-- ==== Sys2Proof/Word.lean ====
section
/-! DEFINITION. The machine's words: bytes, 64-bit scalar words, virtual and physical addresses (R4, R5, R172, R175). -/

namespace Sys2Proof

/-- One byte of memory, scratchpad or a register image (R5). -/
abbrev Byte := BitVec 8

/-- A scalar register, a CSR or an MMIO register: 64 bits. -/
abbrev Word := BitVec 64

/-- A virtual address: 48 bits; bits [63:48] of an address operand are ignored (R172). -/
abbrev VAddr := BitVec 48

/-- A 32-bit word: an accumulator word or a tile container (R114, R122). -/
abbrev Word32 := BitVec 32

/-- The vector mask of one m register: one bit per element, at most 16,384 elements (R51, R288). -/
abbrev Mask := BitVec 16384

end Sys2Proof
end

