/-- The image of a boot stage as Daleel finds it (R374): its header and code, the digest it states for them, the key and the
signature that come with it, its version, and the fields it holds. -/
structure BootImage where
  body      : List Byte
  digest    : List Byte
  key       : List Byte
  signature : List Byte
  version   : Nat
  fields    : BootFields
  deriving DecidableEq, Repr

/-- What Daleel meets as it runs a boot stage: an image, which it checks and runs, none, or one whose self-test fails once it has been
checked. -/
inductive BootResult
  | image (i : BootImage)
  | absent
  | selfTest (i : BootImage)
  deriving DecidableEq, Repr

/-- A request header of the fabric (Table 12.3), with the fields a home slice acts on. -/
structure Header where
  comp   : Bool
  dedup  : Bool
  domain : BitVec 8
  size   : Fin 4
  base   : BitVec 48
  stride : BitVec 24
  count  : Fin 16385
  die    : Fin 4                 -- the requester's die, whose fabric carries it
  core   : Fin 256               -- REQ [12:5]
  unit   : Fin 32
  tag    : BitVec 8
  deriving DecidableEq, Repr

/-- What a BARRIER request asks of the home (R103, R104). -/
inductive BarrierReq
  | init (target : BitVec 32) (nosig : Bool)
  | arrive (n : Nat)
  | signal (n : BitVec 32)
  | gen
  deriving DecidableEq, Repr

/-- What a VINE request asks of the entry's home (R133). -/
inductive VineReq
  | countUp (page : Nat)
  | countDown (page : Nat)
  | readCommitted
  deriving DecidableEq, Repr

/-- What a CACHEOP request asks of the home (Table 20.4). -/
inductive CacheReq | prefetch | pin | unpin | flush | invalidate
  deriving DecidableEq, Repr

/-- An inbound Renram request (R236). -/
inductive PeerOp
  | read (n : Nat)
  | write (data : List Byte)
  | amoAdd (v : Word)
  | signal (n : BitVec 32)
  deriving DecidableEq, Repr

/-- What a contribution to a collective says of it (R238): the fields that the members must agree in, and the sender's rank. -/
structure ReductionHead where
  group   : BitVec 16
  tag     : BitVec 8
  op      : BitVec 4
  size    : Nat
  count   : Nat
  members : List (BitVec 16)
  rank    : Nat
  deriving DecidableEq, Repr

/-- What a scratchpad access asks of the owning core (R211). -/
inductive SpadReq
  | load (n : Nat)
  | store (data : List Byte)
  | amo (op : AmoOp) (dbl : Bool) (v : Word)
  deriving DecidableEq, Repr

/-- The instruction set and the device operations, one constructor per row of the opcode table. -/
inductive Instr
  -- OP (R265 to R268)
  | add (d a b : XReg) | sub (d a b : XReg) | and (d a b : XReg) | or (d a b : XReg) | xor (d a b : XReg)
  | sll (d a b : XReg) | srl (d a b : XReg) | sra (d a b : XReg) | rot (d a b : XReg)
  | slt (d a b : XReg) | sltn (d a b : XReg)
  | min (d a b : XReg) | max (d a b : XReg) | minn (d a b : XReg) | maxn (d a b : XReg)
  | mul (d a b : XReg) | mulh (d a b : XReg) | mulhn (d a b : XReg)
  | div (d a b : XReg) | divn (d a b : XReg) | rem (d a b : XReg) | remn (d a b : XReg)
  | clz (d a : XReg) | ctz (d a : XReg) | popc (d a : XReg) | bswap (d a : XReg)
  | bext (d a b : XReg) | bexts (d a b : XReg) | bins (d a b : XReg) | sel (d a b : XReg)
  -- immediates (R269 to R272)
  | addi (d a : XReg) (i : BitVec 14) | andi (d a : XReg) (i : BitVec 14) | ori (d a : XReg) (i : BitVec 14)
  | xori (d a : XReg) (i : BitVec 14) | slti (d a : XReg) (i : BitVec 14) | sltni (d a : XReg) (i : BitVec 14)
  | slli (d a : XReg) (s : BitVec 6) | srli (d a : XReg) (s : BitVec 6)
  | srai (d a : XReg) (s : BitVec 6) | roti (d a : XReg) (s : BitVec 6)
  | bexti (d a : XReg) (o w : BitVec 7) | bextsi (d a : XReg) (o w : BitVec 7) | binsi (d a : XReg) (o w : BitVec 7)
  | lui (d : XReg) (i : BitVec 19) | addpc (d : XReg) (i : BitVec 19)
  -- control flow (R273, R274)
  | jal (d : XReg) (o : BitVec 19) | jalr (d a : XReg) (i : BitVec 14)
  | beq (a b : XReg) (o : BitVec 11) | bne (a b : XReg) (o : BitVec 11) | blt (a b : XReg) (o : BitVec 11)
  | bge (a b : XReg) (o : BitVec 11) | bltn (a b : XReg) (o : BitVec 11) | bgen (a b : XReg) (o : BitVec 11)
  -- loads and stores (R275)
  | ld (z : LdSize) (d b : XReg) (i : BitVec 11) | st (z : Sz) (s b : XReg) (i : BitVec 11)
  -- scalar floating point (R277 to R282)
  | fadd (f : FFmt) (d a b : XReg) | fsub (f : FFmt) (d a b : XReg) | fmul (f : FFmt) (d a b : XReg)
  | fma (f : FFmt) (d a b : XReg) | fnma (f : FFmt) (d a b : XReg) | fdiv (f : FFmt) (d a b : XReg)
  | fsqrt (f : FFmt) (d a : XReg) | fmin (f : FFmt) (d a b : XReg) | fmax (f : FFmt) (d a b : XReg)
  | fcmp (f : FFmt) (q : FCond) (d a b : XReg) | fclass (f : FFmt) (d a : XReg)
  | fcvt (t s : CvtTy) (d a : XReg)
  -- atomics, FENCE, SBAR (R311 to R314)
  | amo (p : AmoOp) (dbl : Bool) (o : Ord) (d a b : XReg) | cas (dbl : Bool) (o : Ord) (d a b : XReg)
  | fence (t : OrdFlag) (c : Scope) | sbar (lead held : BitVec 5)
  -- SYS (R347 to R356)
  | csrrd (d : XReg) (c : BitVec 12) | csrwr (c : BitVec 12) (a : XReg) | csrxch (d : XReg) (c : BitVec 12) (a : XReg)
  | trapi (i : BitVec 8) | sysret | halt | yield | exit | exitG
  | cacheopPrefetch (a : XReg) | cacheopPin (a : XReg) | cacheopUnpin (a : XReg)
  | cacheopFlush (a : XReg) | cacheopInvalidate (a : XReg)
  | tlbinvPage (a : XReg) | tlbinvAll | waitevTimer (d : XReg) | waitevSlot (d : XReg)
  -- vine scalar (R325)
  | sqopen (d h p : XReg) | sqres (d h n : XReg) | sqst (z : Sz) (s h i : XReg) | sqcmt (c : WideScope) (h r : XReg)
  | sqlen (c : WideScope) (d h : XReg) | sqwait (c : WideScope) (d h n : XReg) | sqld (z : Sz) (d h i : XReg)
  | sqfork (d h b : XReg) | sqtrim (d h n : XReg) | sqdrop (h : XReg)
  -- barrier, group, queue (R327)
  | binit (c : Scope) (a b : XReg) | barr (c : Scope) (d a : XReg) (mk : MReg) | barrG (d : XReg) (k : Fin 6) (mk : MReg)
  | btest (c : Scope) (d a b : XReg) | bwait (c : Scope) (a b : XReg) | bwaitG (k : Fin 6)
  | signal (c : Scope) (a b : XReg) | gread (d : XReg) (k : Fin 6) (sel : Fin 5)
  | qapp (d q s : XReg) | qwait (q n : XReg)
  -- configuration (R288 to R290)
  | vcfg (d a : XReg) | vsetvl (d a : XReg) | vtag (t : BitVec 6) (n1 : Fin 32) (d : VReg) | vtagrd (d : XReg) (a : VReg)
  -- vector arithmetic (Table 17.4): c chain, m mask
  | vadd (c m : Bool) (d a : VReg) (b : VSrc) | vsub (c m : Bool) (d a : VReg) (b : VSrc)
  | vrsub (c m : Bool) (d a : VReg) (b : VSrc) | vmul (c m : Bool) (d a : VReg) (b : VSrc)
  | vmulh (c m : Bool) (d a : VReg) (b : VSrc) | vdiv (c m : Bool) (d a : VReg) (b : VSrc)
  | vrem (c m : Bool) (d a : VReg) (b : VSrc) | vmin (c m : Bool) (d a : VReg) (b : VSrc)
  | vmax (c m : Bool) (d a : VReg) (b : VSrc) | vand (c m : Bool) (d a : VReg) (b : VSrc)
  | vor (c m : Bool) (d a : VReg) (b : VSrc) | vxor (c m : Bool) (d a : VReg) (b : VSrc)
  | vsll (c m : Bool) (d a : VReg) (b : VSrc) | vsrl (c m : Bool) (d a : VReg) (b : VSrc)
  | vsra (c m : Bool) (d a : VReg) (b : VSrc)
  | vfma (c m : Bool) (d a : VReg) (b : VSrc) | vfnma (c m : Bool) (d a : VReg) (b : VSrc)
  | vabs (c m : Bool) (d a : VReg) | vneg (c m : Bool) (d a : VReg) | vsel (c : Bool) (d a : VReg) (b : VSrc)
  -- fixed point (Table 17.5)
  | vaddc (q : MReg) (c m : Bool) (d a : VReg) (b : VSrc) | vsubb (q : MReg) (c m : Bool) (d a : VReg) (b : VSrc)
  | vmadw (c m : Bool) (d a : VReg) (b : VSrc) | vnshr (c m : Bool) (d a : VReg) (b : VSrc)
  | vsadd (c m : Bool) (d a : VReg) (b : VSrc) | vssub (c m : Bool) (d a : VReg) (b : VSrc)
  | vavg (c m : Bool) (d a : VReg) (b : VSrc)
  -- masks (Table 17.7)
  | vcmp (q : VCond) (m : Bool) (d : MReg) (a : VReg) (b : VSrc)
  | mand (d a b : MReg) | mor (d a b : MReg) | mxor (d a b : MReg) | mandn (d a b : MReg) | mnot (d a : MReg)
  | mslide (d a : MReg) (k : Fin 4) | mpop (m : Bool) (d : XReg) (a : MReg) | mfirst (m : Bool) (d : XReg) (a : MReg)
  | mset (d : MReg) (k : Bool) | mmvMask (d a : MReg) | mmvToVector (d : VReg) (a : MReg)
  | mmvFromVector (d : MReg) (a : VReg)
  -- permutes and reductions (Table 17.8)
  | vslide (m : Bool) (d a : VReg) (b : XISrc) | vperm (m : Bool) (d a b : VReg) | vcomp (d a : VReg)
  | viota (m : Bool) (d : VReg) (a : MReg) | vmv (m : Bool) (d : VReg) (b : MvSrc)
  | vmvx (d : XReg) (a : VReg) (b : XISrc) | vmvi (d : VReg) (b a : XReg)
  | vred (m toX : Bool) (o : RedOp) (d : Fin 32) (a : VReg) | vscan (m : Bool) (d a : VReg)
  | vsegredSum (m : Bool) (d a : VReg) (b : XReg) | vsegredMax (m : Bool) (d a : VReg) (b : XReg)
  | vsegredMin (m : Bool) (d a : VReg) (b : XReg)
  -- special functions (R301)
  | vrcp (c m : Bool) (d a : VReg) | vrsq (c m : Bool) (d a : VReg) | vsqrt (c m : Bool) (d a : VReg)
  | vexp2 (c m : Bool) (d a : VReg) | vlog2 (c m : Bool) (d a : VReg) | vtanh (c m : Bool) (d a : VReg)
  -- conversions (R302 to R305)
  | vcvt (r : CvtMode) (c m : Bool) (d a : VReg) | vcvtScaled (r : CvtMode) (c m : Bool) (d a : VReg)
  | vamax (m : Bool) (a : VReg) | vscale (m : Bool) (f : BitVec 5) (d a : VReg)
  -- attention (R307 to R309)
  | vscore (m : Bool) (d a : VReg) (b : XReg) | vexpm (c m : Bool) (d a : VReg) (b : XReg)
  | vaccp (m : Bool) (d a : VReg) (b : XReg) | ssoft (d b : XReg) (a : VReg)
  -- vector memory (R315 to R323)
  | vld (m : Bool) (g : Lane4) (d : VReg) (b : XReg) | vldStrided (m : Bool) (g : Lane4) (d : VReg) (b s : XReg)
  | vldseg (n : Fin 8) (m : Bool) (g : Lane4) (d : VReg) (b s : XReg)
  | vwait (x : WideScope) (q : WaitCond) (m : Bool) (g : Lane4) (v : VReg) (b : XReg) (i : VReg)
  | vst (m : Bool) (g : Lane4) (s : VReg) (b : XReg) | vstStrided (m : Bool) (g : Lane4) (s : VReg) (b i : XReg)
  | vstseg (n : Fin 8) (m : Bool) (g : Lane4) (s : VReg) (b i : XReg)
  | vldx (m : Bool) (g : Lane4) (d : VReg) (b : XReg) (i : VReg) | vstxU (m : Bool) (g : Lane4) (s : VReg) (b : XReg) (i : VReg)
  | vstxO (m : Bool) (g : Lane4) (s : VReg) (b : XReg) (i : VReg) | vscadd (m : Bool) (g : Lane4) (s : VReg) (b : XReg) (i : VReg)
  | vmergeu (kz : Bool) (d : VReg) (n : XReg) (a : VReg)
  | vamo (o : VamoOp) (x : WideScope) (r : Option OrdFlag) (m : Bool) (g : Lane4) (d : VReg) (b : XReg) (i : VReg)
  -- vine vector (R326)
  | vsqres (m : Bool) (g : Lane4) (d h : VReg) | vsqst (m : Bool) (g : Lane4) (s : VReg) (h i : XReg)
  | vsqstX (m : Bool) (g : Lane4) (s h i : VReg) | vsqcmt (x : WideScope) (m : Bool) (g : Lane4) (h i : VReg)
  | vsqld (m : Bool) (g : Lane4) (d : VReg) (h i : XReg) | vsqldX (m : Bool) (g : Lane4) (d h i : VReg)
  -- diagonal (Table 19.1)
  | dcfg (d x : XReg) | dzero (x : XReg) | dmac (a b : VReg) (x : XReg) | dmacD (a b : VReg) (x : XReg)
  | dmacg (a b : VReg) (x : XReg) | dxtr (ne m : Bool) (d : VReg) (x : XReg) | ddir (d x : XReg) | dfree (x : XReg)
  | dmv (d a b : VReg) (x : XReg) | dmvM (d a b : VReg) (x : XReg) | dpiv (m : Bool) (d a : VReg)
  | dupd (m : Bool) (a : VReg) (x : XReg)
  -- stream and copy (Table 20.1)
  | xcopy (ex : Bool) (z : Sz) (h : Lane4) (o : Ord) (d a : XReg) (b : VReg)
  | xgath (h : Lane4) (o : Ord) (d a : XReg) (b : VReg) | xxform (h : Lane4) (o : Ord) (a b : XReg)
  | xdrain (h : Lane4) | xchain (a : VReg) (b : XReg)
  | sbind (d : SReg) (a b : XReg) | srel (d : SReg) | sstat (d : XReg) (a : SReg)
  -- compressed (Table 15.5)
  | cAddi (d : XReg) (i : BitVec 6) | cLi (d : XReg) (i : BitVec 6) | cSlli (d : XReg) (s : BitVec 6)
  | cLd (d b : Fin 8) (o : BitVec 5) | cSt (s b : Fin 8) (o : BitVec 5)
  | cBeqz (a : Fin 8) (o : BitVec 8) | cBnez (a : Fin 8) (o : BitVec 8) | cJ (o : BitVec 11)
  | cMv (d s : XReg) | cAdd (d s : XReg) | cJr (a : XReg) | cNop
  -- tiles (Table 19.3) and LI64 (R249), prefixed
  | tzero (t : TReg) | trowmv (m : Bool) (t : TReg) (a : VReg) (x : XReg) | tcolmv (m : Bool) (d : VReg) (t : TReg) (x : XReg)
  | tmma (t : TReg) (a b : VReg) | tstat (d : XReg) | tsave (t : TReg) (a : XReg) | trest (t : TReg) (a : XReg)
  | li64 (d : XReg) (i : BitVec 51)
  -- device operations and events
  | coldReset | modulePowerOn | bootStage (r : BootResult) | bootStageTimeout | registerWrite (pa : Nat) (v : Word)
  | queueEnable (q : Fin 64) | queueDisable (q : Fin 64) | tailWrite (q : Fin 64) (v : Word)
  | entryFetch (q : Fin 64) | entryStart (q : Fin 64) | placeItems | timeSliceExpiry (q : Fin 64)
  | frameSave (n : Fin 4096) | restore (ctx : BitVec 12) | entryComplete (q : Fin 64) (seq : Nat)
  | watchdogExpiry (n : Fin 4096) | eventRecordWrite | evheadWrite (v : Word) | evovfRead | vunpark (v : Word)
  | svcqHeadPoll (ctx : BitVec 12) | relqHeadPoll (ctx : BitVec 12)
  | stripIssue (core : Fin 1024) | slotBoundary (core : Fin 1024)
  | routineLoad (v : Word) | routineUnload (v : Word) | routineLoadDone
  | ecallRead (e : Fin 64) (va : VAddr) (loc : Nat) (n : Nat) | ecallWrite (e : Fin 64) (va : VAddr) (loc : Nat) (n : Nat)
  | ecallWait (e : Fin 64)
  | routineReturn (e : Fin 64) (a0 : Word) | routineTimeout (e : Fin 64)
  | copyAccept (n : Fin 4096) | copyExecute (core : Fin 1024) (ch : Lane4) (k : Nat)
  | ringWriteResume (core : Fin 1024) (ch : Lane4) (k : Nat) | chainGroupDelivery (n : Fin 4096)
  | tileTransferEnd (n : Fin 4096) (t : TReg) | walkComplete (die : Fin 4) (ctx : BitVec 12) (va : VAddr)
  | vwaitTimeout (n : Fin 4096) | waitevDeadline (n : Fin 4096)
  | pageUpdate (v : Word) | pageUnmap (v : Word) | pageMove (v : Word) | pgcmdBadOp (v : Word) | moveComplete
  | collectorRun (p : Fin 8) | cleanerWriteback (line : Nat) | patrolScrub (line : Nat) | dedupSample (die : Fin 4)
  | read (h : Header) | write (h : Header) (data : List Byte) | atomic (h : Header) (op : AmoOp) (v : Word)
  | vatom (h : Header) (op : VamoOp) (t : BitVec 6) (data : List Word) | barrier (h : Header) (r : BarrierReq)
  | vine (ctx : BitVec 12) (handle : BitVec 32) (r : VineReq) | cacheop (h : Header) (ctx : BitVec 12) (r : CacheReq)
  | watch (h : Header) (n : Fin 4096) | fill (h : Header) | gfill (h : Header)
  | heldWriteProceed | rdcInvalidate (die : Fin 4) (line : Nat) | reply (core : Fin 1024) (line : Nat) (data : List Byte)
  | signalAnswer (n : Fin 4096) (nack : Bool)
  | hostPostedWrite (pa : Nat) (data : List Byte) | hostRead (pa : Nat) (n : Nat) | cxlSnoop (line : Nat)
  | peerRequest (port : Fin 18) (snode : BitVec 10) (export_ : Fin 64) (off : Nat) (op : PeerOp)
  | portEnable (k : Fin 18) | portDisable (k : Fin 18) | portRetrain (k : Fin 18)
  | partnerFound (k : Fin 18) (sw : Bool) (node : BitVec 10) (pport : BitVec 9)
  | trainingTimeout (k : Fin 18) | retrainFailed (k : Fin 18) | downRetry (k : Fin 18)
  | flitReceive (k : Fin 18) (flit : List Byte) | nakReceive (k : Fin 18) (seq : BitVec 12)
  | collectiveDoorbell (v : Word) | collectiveStart | reductionFlit (h : ReductionHead) (nf : Bool) (data : List Byte)
  | collectiveRefusal (group : BitVec 16) | collectiveTimeout | collectiveComplete
  | laneGroupRetire (core : Fin 1024) (mask : BitVec 4) | lgceRead (core : Fin 1024) | powerCap (mw : Nat)
  | corePowerGate (core : Fin 1024)
  | attest | key | retire | unretire | list | dieresetEnter | dieresetLeave | mbcmdUnknown (op : BitVec 8) | mailboxDone
  | dieEnterReset (die : Fin 4) | fatalDieReset (die : Fin 4)
  | engineStrip (core : Fin 1024) | scratchpadAccess (pa : Nat) (r : SpadReq) | clsegsWrite (p : Fin 8) (v : Word)
  | hostReadCompletion (n : Fin 4096) (v : Word) | modulePowerLoss
  deriving DecidableEq, Repr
══════════
What to do: Go through the material above and output exactly the lines from the one containing "XReg) | fmin" through the one containing "waitevSlot (d : XReg)".

Completed exercise:
  | fsqrt (f : FFmt) (d a : XReg) | fmin (f : FFmt) (d a b : XReg) | fmax (f : FFmt) (d a b : XReg)
  | fcmp (f : FFmt) (q : FCond) (d a b : XReg) | fclass (f : FFmt) (d a : XReg)
  | fcvt (t s : CvtTy) (d a : XReg)
  -- atomics, FENCE, SBAR (R311 to R314)
  | amo (p : AmoOp) (dbl : Bool) (o : Ord) (d a b : XReg) | cas (dbl : Bool) (o : Ord) (d a b : XReg)
  | fence (t : OrdFlag) (c : Scope) | sbar (lead held : BitVec 5)
  -- SYS (R347 to R356)
  | csrrd (d : XReg) (c : BitVec 12) | csrwr (c : BitVec 12) (a : XReg) | csrxch (d : XReg) (c : BitVec 12) (a : XReg)
  | trapi (i : BitVec 8) | sysret | halt | yield | exit | exitG
  | cacheopPrefetch (a : XReg) | cacheopPin (a : XReg) | cacheopUnpin (a : XReg)
  | cacheopFlush (a : XReg) | cacheopInvalidate (a : XReg)
  | tlbinvPage (a : XReg) | tlbinvAll | waitevTimer (d : XReg) | waitevSlot (d : XReg)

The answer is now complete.